That argument seems a little circular, because rewriteValuesRTE
is taking it on faith that it's told the correct RTE to modify.

>> I'm not 100% sure that product-query rewriting would always produce
>> a FROM-list in this order, but I think it might be true.

> No, the test case using rule r3 is a counter-example. In that case,
> the product query has 2 VALUES RTEs, both of which appear in the
> fromlist, and it's the second one that needs rewriting when it
> recurses into the product query.

Ah, right.  I wonder if somehow we could just make one pass over
all the VALUES RTEs, and process each one as needed?  The problem
is to identify the relevant target relation, I guess.
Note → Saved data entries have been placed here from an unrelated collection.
/-! ## Retraining, heartbeats and failed peers (R398, R399, R403) -/

theorem execLaneRetrain_retrains {lg : Nat} (hbound : bit (s.link lg).word 63 = true) :
    execLaneRetrain lg s = .next (s.setLink lg { s.link lg with training := true }) := by
  unfold execLaneRetrain
  dsimp only
  rw [if_pos hbound]

section Retrain
variable {lg : Nat} (htraining : (s.link lg).training = true)
include htraining

theorem execRetrainComplete_locks : execRetrainComplete lg true s = .next
    (s.setLink lg { s.link lg with training := false, failed := 0, replays := [], replay := (s.link lg).kept.length }) := by
  unfold execRetrainComplete
  dsimp only
  rw [htraining]
  rfl

theorem execRetrainComplete_fails (hfailed : (s.link lg).failed < 2) :
    execRetrainComplete lg false s = .next (s.setLink lg { s.link lg with failed := (s.link lg).failed + 1 }) := by
  unfold execRetrainComplete
  dsimp only
  rw [htraining, if_neg (Nat.not_le.2 hfailed)]
  rfl

end Retrain

theorem execHeartbeatSend_sends :
    execHeartbeatSend s = .next ((s.pod.links.filter fun l => bit l.2.word 63 && bits l.2.word 33 3 = 3).foldl
      (fun (s : State) l => s.sendFlit l.1 .heartbeat false) s) := by
  rw [List.foldl_filter]
  rfl

theorem execPeerFailureDetect_declares {peer : Nat} (hsilent : 20 * 1300000 ≤ Tab.get 0 peer s.pod.heard) (hnew : peer ∉ s.pod.peersFailed) :
    execPeerFailureDetect peer s = .next (s.declareFailed peer) := by
  unfold execPeerFailureDetect msCycles
  rw [if_neg]
  simpa [hnew] using hsilent

/-! ## Recovery (R405) -/

/-- What each step of recovery makes of a fenced module. -/
def recovered (s : State) : RecoveryStep → State
  | .fence => s.fenceJob
  | .remap lmod =>
    let t := if bit s.pod.recovery 62 then
        (withPod s fun p => { p with recovery := setBits (setBits p.recovery 40 8 lmod.toNat) 62 1 0 }) else s
    if bit t.pod.recovery 63 then t.copyToBuddy t.sharedLines else t
  | .reload die task => s.relaunch die task
  | .restore => s.sendCopies
  | .resume => (withPod s fun p => { p with fenced := false, peersFailed := [] }).retryPorts

theorem execRecovery_recovers (r : RecoveryStep) (hfenced : s.pod.fenced = true) : execRecovery r s = .next (recovered s r) := by
  unfold execRecovery
  rw [hfenced]
  cases r <;> rfl

/-! ## Collectives (R176, R298) -/

section Collective
variable {c : Coll} {own : List Tok} (hcoll : s.eng.colls[n]? = some c) (hown : c.own = some own)
include hcoll hown

section Contribution
variable (hsent : c.sent = false) (hkids : ∀ l ∈ s.treeChildren 2 c.part, ∃ k ∈ c.kids, k.1 = l.1)
include hsent hkids

/-- What a module contributes once every child's vector has come: nothing when some vector does not agree. -/
theorem execCollectiveContribution_of_complete :
    execCollectiveContribution n s =
      let beats := if c.bad then [] else c.total (fun lg => bits (Tab.get {} lg s.pod.links).word 49 8) own
      match s.treeParent 2 c.part with
      | some lg => .next ((s.setColl n { c with sent := true }).sendFlit lg
          (.collUp c.part c.id c.fn (BitVec.ofNat 5 (fmtOf c.fmt)) beats) (collConf c.fn))
      | none =>
        if s.module.toNat != (s.domain c.part).root then .next s
        else .next ((s.setColl n { c with sent := true, result := some beats }).collDown c beats (!c.bad)) := by
  have hcame : ((s.treeChildren 2 c.part).all fun l => c.kids.any fun k => k.1 = l.1) = true := by
    simpa only [List.all_eq_true, List.any_eq_true, decide_eq_true_eq] using hkids
  unfold execCollectiveContribution
  rw [hcoll]
  dsimp only
  rw [hown]
  dsimp only
  rw [hsent, hcame]
  rfl

theorem execCollectiveContribution_up {lg : Nat} (hparent : s.treeParent 2 c.part = some lg) :
    execCollectiveContribution n s = .next ((s.setColl n { c with sent := true }).sendFlit lg
      (.collUp c.part c.id c.fn (BitVec.ofNat 5 (fmtOf c.fmt))
        (if c.bad then [] else c.total (fun lg => bits (Tab.get {} lg s.pod.links).word 49 8) own)) (collConf c.fn)) := by
  rw [execCollectiveContribution_of_complete hcoll hown hsent hkids, hparent]

theorem execCollectiveContribution_root (hparent : s.treeParent 2 c.part = none) (hroot : s.module.toNat = (s.domain c.part).root) :
    execCollectiveContribution n s = .next
      (let beats := if c.bad then [] else c.total (fun lg => bits (Tab.get {} lg s.pod.links).word 49 8) own
       (s.setColl n { c with sent := true, result := some beats }).collDown c beats (!c.bad)) := by
  rw [execCollectiveContribution_of_complete hcoll hown hsent hkids, hparent, hroot, bne_self_eq_false]
  rfl

end Contribution

theorem execCollectiveResult_answers {beats : List Beat} (hresult : c.result = some beats) (hbeats : beats ≠ []) :
    execCollectiveResult n s = .next
      (({ s with eng := { s.eng with colls := drop1 n s.eng.colls } } : State).respond c.node c.key (collOuts own beats) true) := by
  unfold execCollectiveResult
  rw [hcoll]
  dsimp only
  rw [hresult, hown]
  dsimp only
  rw [if_neg (by simpa using hbeats)]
            regards, tom lane

Re: Another multi-row VALUES bug

From

Dean Rasheed

Date:

28 November 2022, 10:29:41

On Wed, 23 Nov 2022 at 18:56, Tom Lane <tgl@sss.pgh.pa.us> wrote:
>
> I wonder if somehow we could just make one pass over
> all the VALUES RTEs, and process each one as needed?  The problem
> is to identify the relevant target relation, I guess.
>

I have been thinking about that some more, but I think it would be
pretty difficult to achieve.

Part of the problem is that the targetlist processing and VALUES RTE
processing are quite closely coupled (because of things like GENERATED
ALWAYS columns). Both rewriteTargetListIU() and rewriteValuesRTE()
rely on being passed the VALUES RTE that the targetlist is reading
from, and rewriteValuesRTE() then relies on extra information returned
by rewriteTargetListIU().

Also, there's the way that DEFAULTs from updatable views work, which
means that the DEFAULTs in a VALUES RTE won't necessarily all come
from the same target relation.

So I think it would be much harder to do the VALUES RTE processing
anywhere other than where it's being done right now, and even if it
could be done elsewhere, it would be a very invasive change, and
therefore hard to back-patch.

That, of course, leaves the problem of identifying the right VALUES
RTE to process.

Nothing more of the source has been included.